:: HOW TO COMPLETE THIS TASK ::
Up to and including the line with "have xdir : x.dir", restate the records below word for word, beginning with their first line.

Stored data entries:

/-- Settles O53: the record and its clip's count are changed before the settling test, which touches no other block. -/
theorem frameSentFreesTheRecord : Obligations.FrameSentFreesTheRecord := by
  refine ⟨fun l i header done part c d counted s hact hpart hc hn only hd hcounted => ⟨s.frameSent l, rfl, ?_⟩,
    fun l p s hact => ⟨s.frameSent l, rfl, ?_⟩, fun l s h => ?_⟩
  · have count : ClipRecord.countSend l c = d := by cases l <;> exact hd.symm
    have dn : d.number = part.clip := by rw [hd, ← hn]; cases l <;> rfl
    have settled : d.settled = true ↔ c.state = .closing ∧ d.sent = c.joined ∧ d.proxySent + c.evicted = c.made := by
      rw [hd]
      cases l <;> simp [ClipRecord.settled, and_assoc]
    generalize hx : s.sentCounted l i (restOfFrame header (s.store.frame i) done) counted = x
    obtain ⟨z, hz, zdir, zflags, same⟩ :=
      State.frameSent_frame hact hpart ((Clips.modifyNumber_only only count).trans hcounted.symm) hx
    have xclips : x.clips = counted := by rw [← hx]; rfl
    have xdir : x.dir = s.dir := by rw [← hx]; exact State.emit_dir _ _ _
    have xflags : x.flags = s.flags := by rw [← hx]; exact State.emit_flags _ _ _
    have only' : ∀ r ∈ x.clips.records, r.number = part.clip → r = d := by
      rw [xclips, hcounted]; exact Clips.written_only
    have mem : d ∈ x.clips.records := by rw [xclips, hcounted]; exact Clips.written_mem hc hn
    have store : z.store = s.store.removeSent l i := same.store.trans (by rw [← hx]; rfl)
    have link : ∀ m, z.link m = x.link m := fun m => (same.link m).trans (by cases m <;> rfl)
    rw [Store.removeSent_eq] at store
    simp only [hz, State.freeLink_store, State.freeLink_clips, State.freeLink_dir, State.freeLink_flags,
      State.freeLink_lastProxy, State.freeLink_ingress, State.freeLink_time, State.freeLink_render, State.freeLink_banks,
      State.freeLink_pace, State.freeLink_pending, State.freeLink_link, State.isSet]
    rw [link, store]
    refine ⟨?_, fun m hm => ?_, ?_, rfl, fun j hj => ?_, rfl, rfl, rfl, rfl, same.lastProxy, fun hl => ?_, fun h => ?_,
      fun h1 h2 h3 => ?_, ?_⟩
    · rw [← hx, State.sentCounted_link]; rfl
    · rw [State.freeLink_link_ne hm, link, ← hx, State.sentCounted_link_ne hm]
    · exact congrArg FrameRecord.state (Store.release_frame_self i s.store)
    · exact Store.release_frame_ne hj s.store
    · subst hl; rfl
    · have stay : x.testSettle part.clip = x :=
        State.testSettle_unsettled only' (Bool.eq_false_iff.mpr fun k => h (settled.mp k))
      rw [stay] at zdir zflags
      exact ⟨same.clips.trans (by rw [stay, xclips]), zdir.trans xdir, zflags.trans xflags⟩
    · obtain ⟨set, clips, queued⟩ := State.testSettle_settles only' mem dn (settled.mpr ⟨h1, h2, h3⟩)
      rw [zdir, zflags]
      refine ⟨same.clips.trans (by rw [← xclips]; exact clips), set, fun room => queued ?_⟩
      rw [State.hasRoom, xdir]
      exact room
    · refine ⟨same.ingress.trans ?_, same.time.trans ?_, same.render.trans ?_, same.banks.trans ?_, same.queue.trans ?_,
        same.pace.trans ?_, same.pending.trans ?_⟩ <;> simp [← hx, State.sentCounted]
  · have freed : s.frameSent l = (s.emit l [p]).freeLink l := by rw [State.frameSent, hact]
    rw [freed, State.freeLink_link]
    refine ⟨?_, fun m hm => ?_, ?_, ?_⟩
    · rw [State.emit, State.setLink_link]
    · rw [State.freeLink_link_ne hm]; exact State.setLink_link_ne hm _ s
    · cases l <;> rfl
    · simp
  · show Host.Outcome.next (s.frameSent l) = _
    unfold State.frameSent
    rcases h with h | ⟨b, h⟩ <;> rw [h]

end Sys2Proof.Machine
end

:: REPLY TO THE TASK ::
/-- Settles O53: the record and its clip's count are changed before the settling test, which touches no other block. -/
theorem frameSentFreesTheRecord : Obligations.FrameSentFreesTheRecord := by
  refine ⟨fun l i header done part c d counted s hact hpart hc hn only hd hcounted => ⟨s.frameSent l, rfl, ?_⟩,
    fun l p s hact => ⟨s.frameSent l, rfl, ?_⟩, fun l s h => ?_⟩
  · have count : ClipRecord.countSend l c = d := by cases l <;> exact hd.symm
    have dn : d.number = part.clip := by rw [hd, ← hn]; cases l <;> rfl
    have settled : d.settled = true ↔ c.state = .closing ∧ d.sent = c.joined ∧ d.proxySent + c.evicted = c.made := by
      rw [hd]
      cases l <;> simp [ClipRecord.settled, and_assoc]
    generalize hx : s.sentCounted l i (restOfFrame header (s.store.frame i) done) counted = x
    obtain ⟨z, hz, zdir, zflags, same⟩ :=
      State.frameSent_frame hact hpart ((Clips.modifyNumber_only only count).trans hcounted.symm) hx
    have xclips : x.clips = counted := by rw [← hx]; rfl
    have xdir : x.dir = s.dir := by rw [← hx]; exact State.emit_dir _ _ _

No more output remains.